■ Exercise description: The lines from the top of the records below through the one containing "step s = .next (hostMove" are to be transcribed exactly, and nothing else is to be added.

[Stored items]
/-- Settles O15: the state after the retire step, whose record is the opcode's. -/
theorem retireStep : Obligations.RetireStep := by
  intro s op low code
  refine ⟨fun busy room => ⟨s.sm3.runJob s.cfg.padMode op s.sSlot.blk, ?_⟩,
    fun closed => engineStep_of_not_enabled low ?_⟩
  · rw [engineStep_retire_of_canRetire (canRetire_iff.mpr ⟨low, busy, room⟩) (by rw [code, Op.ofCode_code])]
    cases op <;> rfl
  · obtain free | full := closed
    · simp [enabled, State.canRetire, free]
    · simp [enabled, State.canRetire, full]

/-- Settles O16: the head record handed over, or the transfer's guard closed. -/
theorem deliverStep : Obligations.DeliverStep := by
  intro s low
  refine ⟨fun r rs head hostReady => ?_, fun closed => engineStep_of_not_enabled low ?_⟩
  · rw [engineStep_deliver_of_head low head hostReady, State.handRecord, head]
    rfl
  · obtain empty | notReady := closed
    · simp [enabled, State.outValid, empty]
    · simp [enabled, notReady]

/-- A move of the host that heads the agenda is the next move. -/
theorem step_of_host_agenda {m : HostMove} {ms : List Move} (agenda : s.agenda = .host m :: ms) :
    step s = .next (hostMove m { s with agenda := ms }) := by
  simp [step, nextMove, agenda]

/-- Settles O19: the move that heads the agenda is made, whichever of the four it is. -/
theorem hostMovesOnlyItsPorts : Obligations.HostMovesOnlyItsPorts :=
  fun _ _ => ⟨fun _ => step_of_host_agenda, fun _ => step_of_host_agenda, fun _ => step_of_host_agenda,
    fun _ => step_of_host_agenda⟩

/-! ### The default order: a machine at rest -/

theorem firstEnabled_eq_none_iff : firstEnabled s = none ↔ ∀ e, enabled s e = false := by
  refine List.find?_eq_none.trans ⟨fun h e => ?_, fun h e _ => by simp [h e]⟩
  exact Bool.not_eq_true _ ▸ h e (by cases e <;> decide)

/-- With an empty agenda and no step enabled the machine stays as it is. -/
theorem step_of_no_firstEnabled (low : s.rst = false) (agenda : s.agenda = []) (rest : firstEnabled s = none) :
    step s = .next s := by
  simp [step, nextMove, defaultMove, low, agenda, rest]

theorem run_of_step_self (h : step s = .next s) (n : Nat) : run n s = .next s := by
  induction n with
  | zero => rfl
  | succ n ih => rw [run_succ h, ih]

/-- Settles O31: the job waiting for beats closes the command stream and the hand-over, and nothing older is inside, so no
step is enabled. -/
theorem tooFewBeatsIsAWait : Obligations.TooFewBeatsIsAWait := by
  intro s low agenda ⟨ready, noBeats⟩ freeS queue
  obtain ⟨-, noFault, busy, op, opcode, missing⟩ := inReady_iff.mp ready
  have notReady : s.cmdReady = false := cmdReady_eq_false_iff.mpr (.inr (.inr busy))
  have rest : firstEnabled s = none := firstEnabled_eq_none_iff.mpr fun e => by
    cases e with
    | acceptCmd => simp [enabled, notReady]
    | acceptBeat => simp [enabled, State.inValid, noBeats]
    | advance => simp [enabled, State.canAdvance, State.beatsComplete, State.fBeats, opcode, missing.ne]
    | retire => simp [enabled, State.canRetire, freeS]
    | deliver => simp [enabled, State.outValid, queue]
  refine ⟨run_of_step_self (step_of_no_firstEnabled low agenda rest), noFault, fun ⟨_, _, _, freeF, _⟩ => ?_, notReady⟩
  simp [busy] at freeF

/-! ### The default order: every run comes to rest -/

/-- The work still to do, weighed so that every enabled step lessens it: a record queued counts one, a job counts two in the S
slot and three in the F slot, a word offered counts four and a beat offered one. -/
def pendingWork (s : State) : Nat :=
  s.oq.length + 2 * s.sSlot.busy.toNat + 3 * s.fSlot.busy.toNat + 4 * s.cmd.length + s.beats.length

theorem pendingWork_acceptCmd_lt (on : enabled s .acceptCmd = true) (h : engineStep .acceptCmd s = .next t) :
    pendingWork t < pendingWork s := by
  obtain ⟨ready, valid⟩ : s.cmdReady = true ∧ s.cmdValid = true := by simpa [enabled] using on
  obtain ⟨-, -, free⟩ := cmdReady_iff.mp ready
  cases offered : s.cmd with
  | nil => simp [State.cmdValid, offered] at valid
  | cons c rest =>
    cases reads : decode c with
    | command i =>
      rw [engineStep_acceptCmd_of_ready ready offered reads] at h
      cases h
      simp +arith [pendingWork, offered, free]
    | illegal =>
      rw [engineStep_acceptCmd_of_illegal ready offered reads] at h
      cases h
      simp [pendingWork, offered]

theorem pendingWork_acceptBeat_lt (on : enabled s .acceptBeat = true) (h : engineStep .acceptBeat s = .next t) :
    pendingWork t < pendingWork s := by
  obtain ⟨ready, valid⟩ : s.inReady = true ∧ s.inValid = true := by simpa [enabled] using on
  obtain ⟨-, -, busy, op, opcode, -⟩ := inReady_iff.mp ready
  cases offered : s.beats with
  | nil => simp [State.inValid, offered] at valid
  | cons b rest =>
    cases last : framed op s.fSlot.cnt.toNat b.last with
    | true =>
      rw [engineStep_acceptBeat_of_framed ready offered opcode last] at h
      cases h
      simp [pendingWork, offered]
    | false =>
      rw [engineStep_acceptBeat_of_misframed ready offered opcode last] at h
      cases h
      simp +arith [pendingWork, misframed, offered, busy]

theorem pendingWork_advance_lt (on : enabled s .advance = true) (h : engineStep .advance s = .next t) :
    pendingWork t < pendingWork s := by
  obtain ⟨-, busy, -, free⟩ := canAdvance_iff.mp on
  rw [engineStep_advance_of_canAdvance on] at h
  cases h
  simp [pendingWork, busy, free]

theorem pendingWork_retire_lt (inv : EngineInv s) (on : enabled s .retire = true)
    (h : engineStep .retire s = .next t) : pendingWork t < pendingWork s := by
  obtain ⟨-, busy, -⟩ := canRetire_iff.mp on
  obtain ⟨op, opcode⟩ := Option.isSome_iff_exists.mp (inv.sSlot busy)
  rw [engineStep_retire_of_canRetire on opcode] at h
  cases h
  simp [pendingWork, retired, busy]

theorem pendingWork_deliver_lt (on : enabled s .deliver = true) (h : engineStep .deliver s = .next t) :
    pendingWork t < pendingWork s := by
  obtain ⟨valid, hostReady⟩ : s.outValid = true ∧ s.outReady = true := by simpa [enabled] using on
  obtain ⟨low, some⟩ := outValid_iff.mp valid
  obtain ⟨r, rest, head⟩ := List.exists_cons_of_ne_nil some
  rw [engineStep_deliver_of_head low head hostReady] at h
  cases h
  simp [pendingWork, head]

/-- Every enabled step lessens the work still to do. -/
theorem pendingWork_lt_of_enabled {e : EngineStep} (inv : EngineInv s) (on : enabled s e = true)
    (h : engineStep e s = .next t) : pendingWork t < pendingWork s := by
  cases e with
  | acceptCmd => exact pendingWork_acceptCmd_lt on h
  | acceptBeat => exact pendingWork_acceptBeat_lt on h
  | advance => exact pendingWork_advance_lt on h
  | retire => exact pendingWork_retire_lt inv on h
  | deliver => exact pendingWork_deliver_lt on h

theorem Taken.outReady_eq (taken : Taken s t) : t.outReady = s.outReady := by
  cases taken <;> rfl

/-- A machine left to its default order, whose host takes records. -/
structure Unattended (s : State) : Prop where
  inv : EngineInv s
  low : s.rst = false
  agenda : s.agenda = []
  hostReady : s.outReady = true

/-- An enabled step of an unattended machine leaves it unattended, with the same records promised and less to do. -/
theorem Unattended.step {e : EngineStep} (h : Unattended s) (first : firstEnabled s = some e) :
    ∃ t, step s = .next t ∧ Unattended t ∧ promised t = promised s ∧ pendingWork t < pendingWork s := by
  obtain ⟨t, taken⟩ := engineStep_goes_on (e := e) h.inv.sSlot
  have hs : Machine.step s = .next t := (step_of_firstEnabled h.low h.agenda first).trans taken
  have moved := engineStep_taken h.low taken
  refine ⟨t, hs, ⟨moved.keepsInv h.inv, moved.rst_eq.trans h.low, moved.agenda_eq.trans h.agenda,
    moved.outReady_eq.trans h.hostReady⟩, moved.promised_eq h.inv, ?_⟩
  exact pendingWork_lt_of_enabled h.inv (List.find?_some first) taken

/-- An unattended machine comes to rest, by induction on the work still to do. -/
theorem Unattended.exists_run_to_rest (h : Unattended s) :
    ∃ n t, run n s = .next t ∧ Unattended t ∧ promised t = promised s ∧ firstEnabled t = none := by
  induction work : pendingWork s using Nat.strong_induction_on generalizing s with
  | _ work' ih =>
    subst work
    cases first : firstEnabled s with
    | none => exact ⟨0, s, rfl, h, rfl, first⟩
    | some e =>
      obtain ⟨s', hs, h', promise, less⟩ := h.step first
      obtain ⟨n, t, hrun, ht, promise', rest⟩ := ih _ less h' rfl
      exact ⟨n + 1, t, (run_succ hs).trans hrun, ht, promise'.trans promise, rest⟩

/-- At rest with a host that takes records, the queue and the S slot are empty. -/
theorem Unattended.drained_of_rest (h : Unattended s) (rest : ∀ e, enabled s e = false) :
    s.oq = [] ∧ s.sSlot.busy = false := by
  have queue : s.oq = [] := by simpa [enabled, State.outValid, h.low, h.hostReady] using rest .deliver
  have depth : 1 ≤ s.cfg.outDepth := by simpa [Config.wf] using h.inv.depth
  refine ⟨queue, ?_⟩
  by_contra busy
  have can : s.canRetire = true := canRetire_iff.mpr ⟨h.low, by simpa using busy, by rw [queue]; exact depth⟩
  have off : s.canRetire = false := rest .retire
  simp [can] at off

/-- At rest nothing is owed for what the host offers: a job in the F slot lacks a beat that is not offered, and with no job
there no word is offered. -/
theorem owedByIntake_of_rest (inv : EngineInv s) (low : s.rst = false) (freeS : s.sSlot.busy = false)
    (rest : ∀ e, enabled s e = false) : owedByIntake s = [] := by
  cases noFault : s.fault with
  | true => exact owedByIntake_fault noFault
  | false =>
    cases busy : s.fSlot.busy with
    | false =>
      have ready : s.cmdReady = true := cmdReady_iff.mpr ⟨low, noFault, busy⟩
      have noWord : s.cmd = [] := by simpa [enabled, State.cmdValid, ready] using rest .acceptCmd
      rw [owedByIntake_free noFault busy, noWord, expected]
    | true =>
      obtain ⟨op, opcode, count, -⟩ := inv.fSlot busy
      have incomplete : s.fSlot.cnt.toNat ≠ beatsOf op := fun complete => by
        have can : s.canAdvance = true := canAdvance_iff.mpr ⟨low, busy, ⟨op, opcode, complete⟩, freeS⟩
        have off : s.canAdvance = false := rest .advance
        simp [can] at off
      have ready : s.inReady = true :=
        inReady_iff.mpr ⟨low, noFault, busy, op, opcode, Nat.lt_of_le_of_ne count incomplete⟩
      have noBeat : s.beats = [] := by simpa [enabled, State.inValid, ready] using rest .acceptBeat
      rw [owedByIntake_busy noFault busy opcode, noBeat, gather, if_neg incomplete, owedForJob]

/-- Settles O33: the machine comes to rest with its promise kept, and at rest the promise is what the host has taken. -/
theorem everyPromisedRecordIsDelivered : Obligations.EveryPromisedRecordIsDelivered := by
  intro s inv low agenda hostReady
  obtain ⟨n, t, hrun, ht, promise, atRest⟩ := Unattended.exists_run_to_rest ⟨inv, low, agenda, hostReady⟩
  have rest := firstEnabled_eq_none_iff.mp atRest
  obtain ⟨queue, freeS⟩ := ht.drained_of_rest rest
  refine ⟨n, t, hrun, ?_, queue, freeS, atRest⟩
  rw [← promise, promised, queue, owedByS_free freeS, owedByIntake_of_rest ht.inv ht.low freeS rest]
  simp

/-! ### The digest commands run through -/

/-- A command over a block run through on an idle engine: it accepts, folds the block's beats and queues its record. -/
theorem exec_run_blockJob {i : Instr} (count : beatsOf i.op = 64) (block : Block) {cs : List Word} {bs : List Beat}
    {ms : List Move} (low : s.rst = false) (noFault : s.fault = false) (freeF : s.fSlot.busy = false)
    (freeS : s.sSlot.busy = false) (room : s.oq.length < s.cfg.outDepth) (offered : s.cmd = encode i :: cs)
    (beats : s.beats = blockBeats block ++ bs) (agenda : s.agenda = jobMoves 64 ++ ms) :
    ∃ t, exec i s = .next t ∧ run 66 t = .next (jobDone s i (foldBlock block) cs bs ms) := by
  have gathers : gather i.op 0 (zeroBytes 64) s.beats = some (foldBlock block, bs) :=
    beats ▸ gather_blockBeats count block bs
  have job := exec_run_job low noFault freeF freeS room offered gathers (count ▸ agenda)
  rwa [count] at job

■ Exercise output:
/-- Settles O15: the state after the retire step, whose record is the opcode's. -/
theorem retireStep : Obligations.RetireStep := by
  intro s op low code
  refine ⟨fun busy room => ⟨s.sm3.runJob s.cfg.padMode op s.sSlot.blk, ?_⟩,
    fun closed => engineStep_of_not_enabled low ?_⟩
  · rw [engineStep_retire_of_canRetire (canRetire_iff.mpr ⟨low, busy, room⟩) (by rw [code, Op.ofCode_code])]
    cases op <;> rfl
  · obtain free | full := closed
    · simp [enabled, State.canRetire, free]
    · simp [enabled, State.canRetire, full]

/-- Settles O16: the head record handed over, or the transfer's guard closed. -/
theorem deliverStep : Obligations.DeliverStep := by
  intro s low
  refine ⟨fun r rs head hostReady => ?_, fun closed => engineStep_of_not_enabled low ?_⟩
  · rw [engineStep_deliver_of_head low head hostReady, State.handRecord, head]
    rfl
  · obtain empty | notReady := closed
    · simp [enabled, State.outValid, empty]
    · simp [enabled, notReady]

/-- A move of the host that heads the agenda is the next move. -/
theorem step_of_host_agenda {m : HostMove} {ms : List Move} (agenda : s.agenda = .host m :: ms) :
    step s = .next (hostMove m { s with agenda := ms }) := by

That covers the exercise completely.